The Green candidate was really espousing her party’s platform on the idea of “tiny homes” and laneway housing as viable future housing options, saying that future communities need to be developed into a more integrated manner so people can just go downstairs to a ground floor level store to get some milk, or their dentist, wondering aloud why dentist offices are always in strip plazas in Mississauga.


Overall, the NDP candidate’s outlining of her party’s positions came off as sounding like a government in waiting. At times, Clarke referred to her party as “the NDP government.” The proposals such as rebranding the Ontario Works program, signing onto the federal government’s National Housing Strategy, and taxing housing speculators are all within the confines of what can be done within the Queen’s Park legislative framework.

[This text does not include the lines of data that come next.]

-- ==== Sys2Proof/Tests/Slice0.lean ====
section
/-! SUPPORT. Tests of this model. Expected results are those of spec/95_test_vectors.md (the id stands beside each) or
of the rule named; `witness_…` theorems show a concrete state that meets the hypotheses of the obligation so named. -/

namespace Sys2Proof.Tests

open Sys2Proof.Machine

/-! ## Helpers -/

/-- The state after reset with the given events to come. -/
def idle (es : List Event) : State := { State.reset with pending := es }

/-- A state inside a frame of code `op`. -/
def inFrame (op : BitVec 3) (phase hold : Bit) (es : List Event) : State :=
  { State.reset with busy := true, opl := op, phase := phase, hold := hold, pending := es }

/-- A bit string as the spec writes it: 1 and 0, the first in time at the left. -/
def bits (x : List Nat) : List Item := x.map fun n => .bit (n == 1)

/-- A list of `(I, Q)` pairs as a frame. -/
def symbols (x : List (Int × Int)) : List Item := x.map fun p => .symbol ⟨p.1, p.2⟩

/-- The next state of a step that has one. -/
def nextState : Result → Option State
  | .next s => some s
  | .fault _ => none
  | .refused _ => none

def format8 : Format := ⟨8, 6, rfl⟩
def format3 : Format := ⟨3, 1, rfl⟩

/-! ## Well-formedness: an ill-formed term for each check -/

/-- R6: `W >= 3`, `F >= 1`, `F <= W - 2`. -/
theorem test_format_check : formatLegal 16 14 = true ∧ formatLegal 3 1 = true ∧ formatLegal 2 1 = false ∧
    formatLegal 16 0 = false ∧ formatLegal 16 15 = false := by decide

/-- R22: -32768 to 32767 at W = 16. -/
theorem test_sample_range : sampleInRange 16 (-32768) = true ∧ sampleInRange 16 32767 = true ∧
    sampleInRange 16 (-32769) = false ∧ sampleInRange 16 32768 = false := by decide

theorem test_symbol_check : (⟨4, 0⟩ : Sys2Proof.Symbol).wf format3 = false ∧
    (⟨0, -5⟩ : Sys2Proof.Symbol).wf format3 = false ∧ (⟨3, -4⟩ : Sys2Proof.Symbol).wf format3 = true := by decide

theorem test_item_check : (Item.symbol ⟨32768, 0⟩).wf Format.standard = false ∧
    (Item.bit true).wf Format.standard = true := by decide

/-- R44, U10. -/
theorem test_item_type_check :
    Instr.accepts Format.standard .menc (.symbol ⟨0, 0⟩) = false ∧
    Instr.accepts Format.standard .mdec (.symbol ⟨0, 0⟩) = false ∧
    Instr.accepts Format.standard .mapb (.symbol ⟨0, 0⟩) = false ∧
    Instr.accepts Format.standard .mapq (.symbol ⟨0, 0⟩) = false ∧
    Instr.accepts Format.standard .detb (.bit true) = false ∧
    Instr.accepts Format.standard .detq (.bit true) = false ∧
    Instr.accepts Format.standard (.reserved true) (.symbol ⟨40000, 0⟩) = false ∧
    Instr.accepts Format.standard (.reserved true) (.bit true) = true := by decide

theorem test_frame_check :
    Instr.acceptsFrame Format.standard .menc [.bit true, .symbol ⟨0, 0⟩] = false ∧
    Instr.acceptsFrame Format.standard .menc [] = true := by decide

/-- R43: a second START, an ITEM or END with no frame open. -/
theorem test_event_check :
    eventsWf Format.standard none [.start 0b000#3, .start 0b000#3] = false ∧
    eventsWf Format.standard none [.item (.bit true)] = false ∧
    eventsWf Format.standard none [.endFrame] = false ∧
    eventsWf Format.standard none [.start 0b001#3, .item (.bit true), .reset, .start 0b110#3, .endFrame] = true := by
  decide

/-! ## Decoding: each word written out from R60 and R62 -/

/-- Manchester unit: UNIT 00, VAR 0 and 1. -/
theorem test_decode_manchester : decode (0b00#2 ++ 0b0#1) = .menc ∧ decode (0b00#2 ++ 0b1#1) = .mdec := by decide

/-- Mapper: UNIT 01. -/
theorem test_decode_mapper : decode (0b01#2 ++ 0b0#1) = .mapb ∧ decode (0b01#2 ++ 0b1#1) = .mapq := by decide

/-- Detector: UNIT 10. -/
theorem test_decode_detector : decode (0b10#2 ++ 0b0#1) = .detb ∧ decode (0b10#2 ++ 0b1#1) = .detq := by decide

/-- Reserved: UNIT 11. -/
theorem test_decode_reserved :
    decode (0b11#2 ++ 0b0#1) = .reserved false ∧ decode (0b11#2 ++ 0b1#1) = .reserved true := by decide

/-- A table word of 8 bits (log 10): no bit above bit 2. -/
theorem test_decode_table_word : decodeTableWord 8 0b101 = some .detq ∧ decodeTableWord 8 0b1000 = none ∧
    decodeTableWord 3 0b011 = some .mapq ∧ decodeTableWord 0 0 = none := by decide

/-- A command placed after reset is what the next step runs: it opens its frame. -/
theorem test_fetch_word : step (State.reset.withFetchWord 8 0b011) = .next (inFrame 0b011#3 false false []) := by
  rfl

/-! ## Steps -/

/-- VE5, the first ITEM of `MENC "01"`. -/
theorem test_menc_item : step (inFrame 0b000#3 false false [.item (.bit false)]) =
    .next { inFrame 0b000#3 false false [] with out := bits [0, 1] } := by rfl

/-- VS2: an MDEC frame of one bit ends with status 1. -/
theorem test_mdec_odd_end : step (inFrame 0b001#3 true true [.endFrame]) =
    .next { State.reset with opl := 0b001#3, hold := true, reports := [⟨[], some .invalidBitLength⟩] } := by rfl

/-- VB2: `MAPB "0"` is (0xC000, 0x0000). -/
theorem test_mapb_item : step (inFrame 0b010#3 false false [.item (.bit false)]) =
    .next { inFrame 0b010#3 false false [] with out := symbols [(-16384, 0)] } := by rfl

/-- VS4: the second ITEM of a pair (0, 1). -/
theorem test_mapq_second_item : nextState (step (inFrame 0b011#3 true false [.item (.bit true)])) =
    some { inFrame 0b011#3 false false [] with out := symbols [(-11585, 11585)] } := by decide +kernel

/-- VD3: I = -1 decides 0, Q is ignored. -/
theorem test_detb_item : step (inFrame 0b100#3 false false [.item (.symbol ⟨-1, 32767⟩)]) =
    .next { inFrame 0b100#3 false false [] with out := bits [0] } := by rfl

/-- VS9: `ITEM((0, -1))` of a DETQ frame emits 1, 0. -/
theorem test_detq_item : step (inFrame 0b101#3 false false [.item (.symbol ⟨0, -1⟩)]) =
    .next { inFrame 0b101#3 false false [] with out := bits [1, 0] } := by rfl

/-- VS5: the END of a sink frame delivers status 2. -/
theorem test_reserved_end : step (inFrame 0b110#3 false false [.endFrame]) =
    .next { State.reset with opl := 0b110#3, reports := [⟨[], some .illegalOp⟩] } := by rfl

/-! ## Frames -/

/-- T2: the coded bits of "AB". -/
theorem test_menc_frame : execFrame Format.standard .menc (bits [0,1,0,0,0,0,0,1, 0,1,0,0,0,0,1,0]) =
    some (.ok (bits [0,1,1,0,0,1,0,1, 0,1,0,1,0,1,1,0, 0,1,1,0,0,1,0,1, 0,1,0,1,1,0,0,1])) := by decide

/-- VM8 and VM12. -/
theorem test_mdec_frame :
    execFrame Format.standard .mdec (bits [0,0,0,1,1,0,1,1]) = some (.ok (bits [0,0,1,1])) ∧
    execFrame Format.standard .mdec (bits [1,1,0]) = some (.fault .invalidBitLength) := by decide

/-- VB4, and VB5 and VB6 at the other two formats of the vectors. -/
theorem test_mapb_frame :
    execFrame Format.standard .mapb (bits [1,0,1]) =
      some (.ok (symbols [(16384, 0), (-16384, 0), (16384, 0)])) ∧
    execFrame format8 .mapb (bits [1]) = some (.ok (symbols [(64, 0)])) ∧
    execFrame format3 .mapb (bits [0]) = some (.ok (symbols [(-2, 0)])) := by decide

/-- VQ10, and VQ8 and VQ9 at the other two formats (0xD3 at W = 8 is -45). -/
theorem test_mapq_frame :
    execFrame Format.standard .mapq (bits [0,1,1,1]) =
      some (.ok (symbols [(-11585, 11585), (11585, 11585)])) ∧
    execFrame format8 .mapq (bits [1,0]) = some (.ok (symbols [(45, -45)])) ∧
    execFrame format3 .mapq (bits [0,1]) = some (.ok (symbols [(-1, 1)])) := by decide +kernel

/-- VD4: the ends of the range. -/
theorem test_detb_frame : execFrame Format.standard .detb (symbols [(32767, -32768), (-32768, 32767)]) =
    some (.ok (bits [1, 0])) := by decide

/-- VD9. -/
theorem test_detq_frame : execFrame Format.standard .detq (symbols [(-1, 0), (0, -1), (-1, -1)]) =
    some (.ok (bits [0,1,1,0,0,0])) := by decide

/-- P4: the odd item count of a sink frame plays no part. -/
theorem test_reserved_frame : execFrame Format.standard (.reserved false) (bits [1,0,1,1,0]) =
    some (.fault .illegalOp) := by decide

/-- VC4 and VC5. -/
theorem test_receive_chains :
    execRxb Format.standard (symbols [(5, 0)]) = some (.fault .invalidBitLength) ∧
    execRxq Format.standard (symbols [(-7, -7)]) = some (.ok (bits [0])) := by decide

/-- VC1 and VC2. -/
theorem test_transmit_chains :
    execTxb Format.standard (bits [1, 0]) =
      some (.ok (symbols [(16384, 0), (-16384, 0), (-16384, 0), (16384, 0)])) ∧
    execTxq Format.standard (bits [1, 0]) = some (.ok (symbols [(11585, -11585), (-11585, 11585)])) := by decide +kernel

/-- R93, the table of `AQ`. -/
theorem test_aq_table :
    (List.map aqNat [1, 2, 3, 4, 5, 6, 7, 8, 9, 10]) = [1, 3, 6, 11, 23, 45, 91, 181, 362, 724] ∧
    (List.map aqNat [11, 12, 13, 14, 15, 16]) = [1448, 2896, 5793, 11585, 23170, 46341] := by decide

/-- T2 packed, VQ4 packed, and the pad of a last partial byte (R49). -/
theorem test_packing :
    packBits ([0,1,1,0,0,1,0,1, 0,1,0,1,0,1,1,0].map (· == 1)) = [0x65#8, 0x56#8] ∧
    packBits ([1,0,1].map (· == 1)) = [0xA0#8] ∧
    packSymbol 16 ⟨11585, -11585⟩ = 0x2D41D2BF#32 ∧ packGroup true false = 0b10#2 := by decide

/-! ## Witnesses of hypotheses -/

theorem witness_StepRunsSelectedOperation :
    ((idle [.start 0b111#3]).pending = .start 0b111#3 :: [] ∧ (idle [.start 0b111#3]).busy = false) ∧
    ((inFrame 0b000#3 false false [.item (.bit true)]).pending = .item (.bit true) :: [] ∧
      (inFrame 0b000#3 false false [.item (.bit true)]).busy = true) ∧
    ((inFrame 0b101#3 false false [.endFrame]).pending = .endFrame :: [] ∧
      (inFrame 0b101#3 false false [.endFrame]).busy = true) := ⟨⟨rfl, rfl⟩, ⟨rfl, rfl⟩, rfl, rfl⟩

theorem witness_StartLatchesOperation :
    (idle [.start 0b111#3]).busy = false ∧ (idle [.start 0b111#3]).pending = .start 0b111#3 :: [] := ⟨rfl, rfl⟩

theorem witness_EndDeliversStatus :
    (inFrame 0b011#3 true false [.endFrame]).busy = true ∧
    (inFrame 0b011#3 true false [.endFrame]).pending = .endFrame :: [] := ⟨rfl, rfl⟩

/-- One state for the four operations on bits: `MencItemStep`, `MapbItemStep`, and `MdecItemStep`, `MapqItemStep` at
both values of PHASE. -/
theorem witness_BitItemSteps :
    (inFrame 0b000#3 false false [.item (.bit true)]).busy = true ∧
    (inFrame 0b000#3 false false [.item (.bit true)]).pending = .item (.bit true) :: [] ∧
    (inFrame 0b010#3 false false [.item (.bit false)]).busy = true ∧
    (inFrame 0b010#3 false false [.item (.bit false)]).pending = .item (.bit false) :: [] ∧
    (inFrame 0b001#3 false false [.item (.bit true)]).phase = false ∧
    (inFrame 0b001#3 true false [.item (.bit true)]).phase = true ∧
    (inFrame 0b001#3 true false [.item (.bit true)]).busy = true ∧
    (inFrame 0b011#3 true true [.item (.bit true)]).phase = true ∧
    (inFrame 0b011#3 false true [.item (.bit true)]).phase = false ∧
    (inFrame 0b011#3 true true [.item (.bit true)]).pending = .item (.bit true) :: [] :=
  ⟨rfl, rfl, rfl, rfl, rfl, rfl, rfl, rfl, rfl, rfl⟩

/-- `DetbItemStep`, `DetqItemStep` at the ends of the sample range. -/
theorem witness_SymbolItemSteps :
    (inFrame 0b100#3 false false [.item (.symbol ⟨-32768, 32767⟩)]).busy = true ∧
    (inFrame 0b101#3 false false [.item (.symbol ⟨-32768, 32767⟩)]).busy = true ∧
    (inFrame 0b101#3 false false [.item (.symbol ⟨-32768, 32767⟩)]).pending =
      .item (.symbol ⟨-32768, 32767⟩) :: [] ∧
    sampleInRange (inFrame 0b100#3 false false []).fmt.w (-32768) = true ∧
    sampleInRange (inFrame 0b100#3 false false []).fmt.w 32767 = true := by
  refine ⟨rfl, rfl, rfl, by decide, by decide⟩

theorem witness_ReservedItemStep :
    (inFrame 0b111#3 false false [.item (.symbol ⟨5, -5⟩)]).busy = true ∧
    (inFrame 0b111#3 false false [.item (.symbol ⟨5, -5⟩)]).pending = .item (.symbol ⟨5, -5⟩) :: [] ∧
    (Item.symbol ⟨5, -5⟩).wf (inFrame 0b111#3 false false [.item (.symbol ⟨5, -5⟩)]).fmt = true :=
  ⟨rfl, rfl, by decide⟩

/-- Both sides of the equivalence occur for items of the wrong type (R44, U10): a symbol and a bit to MENC, DETB and
DETQ, and either to a sink frame. -/
theorem witness_WrongItemTypeRefused :
    exec .menc (inFrame 0b000#3 false false [.item (.symbol ⟨0, 0⟩)]) = .refused .itemWrongType ∧
    exec .menc (inFrame 0b000#3 false false [.item (.bit true)]) =
      .next { inFrame 0b000#3 false false [] with out := bits [1, 0] } ∧
    exec .detb (inFrame 0b100#3 false false [.item (.bit true)]) = .refused .itemWrongType ∧
    exec .detq (inFrame 0b101#3 false false [.item (.bit true)]) = .refused .itemWrongType ∧
    exec (.reserved false) (inFrame 0b110#3 false false [.item (.bit true)]) =
      .next (inFrame 0b110#3 false false []) := ⟨rfl, rfl, rfl, rfl, rfl⟩

/-- `WrongItemTypeRefused` one past each end of the range of 16 bits, in either component, and at the ends (R22;
log 9). -/
theorem witness_OutOfFormatRefused :
    exec .detb (inFrame 0b100#3 false false [.item (.symbol ⟨32768, 0⟩)]) = .refused .itemWrongType ∧
    exec .detq (inFrame 0b101#3 false false [.item (.symbol ⟨0, -32769⟩)]) = .refused .itemWrongType ∧
    exec (.reserved true) (inFrame 0b111#3 false false [.item (.symbol ⟨-32769, 0⟩)]) =
      .refused .itemWrongType ∧
    exec .detq (inFrame 0b101#3 false false [.item (.symbol ⟨32767, -32768⟩)]) =
      .next { inFrame 0b101#3 false false [] with out := bits [1, 0] } ∧
    exec (.reserved true) (inFrame 0b111#3 false false [.item (.symbol ⟨-32768, 32767⟩)]) =
      .next (inFrame 0b111#3 false false []) := ⟨rfl, rfl, rfl, rfl, rfl⟩

theorem witness_EventsOutOfPlaceRefused :
    step (inFrame 0b000#3 false false [.start 0b001#3]) = .refused .startWhileBusy ∧
    step (idle [.item (.bit true)]) = .refused .itemWhileIdle ∧
    step (idle [.endFrame]) = .refused .endWhileIdle ∧
    step State.reset = .refused .noEvent := ⟨rfl, rfl, rfl, rfl⟩

/-- A state inside an MDEC frame has the invariant, RESET being next (`ResetMakesIdle`). -/
theorem witness_ResetMakesIdle :
    (inFrame 0b001#3 true true [.reset]).pending = .reset :: [] ∧ (inFrame 0b001#3 true true [.reset]).Inv :=
  ⟨rfl, ⟨by decide, by decide, by decide⟩⟩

Examples of tiny house (left) and laneway housing (right)

The Green platform on affordable housing can be considered outside the box in the sense that they specify on the allowance of housing types such as “tiny homes” and laneway housing, which have been seen in cities like Vancouver, but is not a type of housing familiar in the GTA. That would be a significant challenge to get government and developers to build and change policy to allow such housing types; currently the market is geared towards high rise condominiums and townhouses.

Such proposals would likely require just a whole new way of thinking, and the Greens need to elect at least one MPP to Queen’s Park to do that. Yuill’s prospects may not be that bright, but Green leader Mike Schreiner is running in a close four way race in his riding of Guelph and stands the best chance for the Greens to pick up a seat on June 7.

Whoever forms the government is going to have to address the housing issue, and they need to look at some rather innovative solutions and consider other issues such as accessible public transit, decent work and social assistance working together harmoniously in order to figure out a formula that actually gets people homes.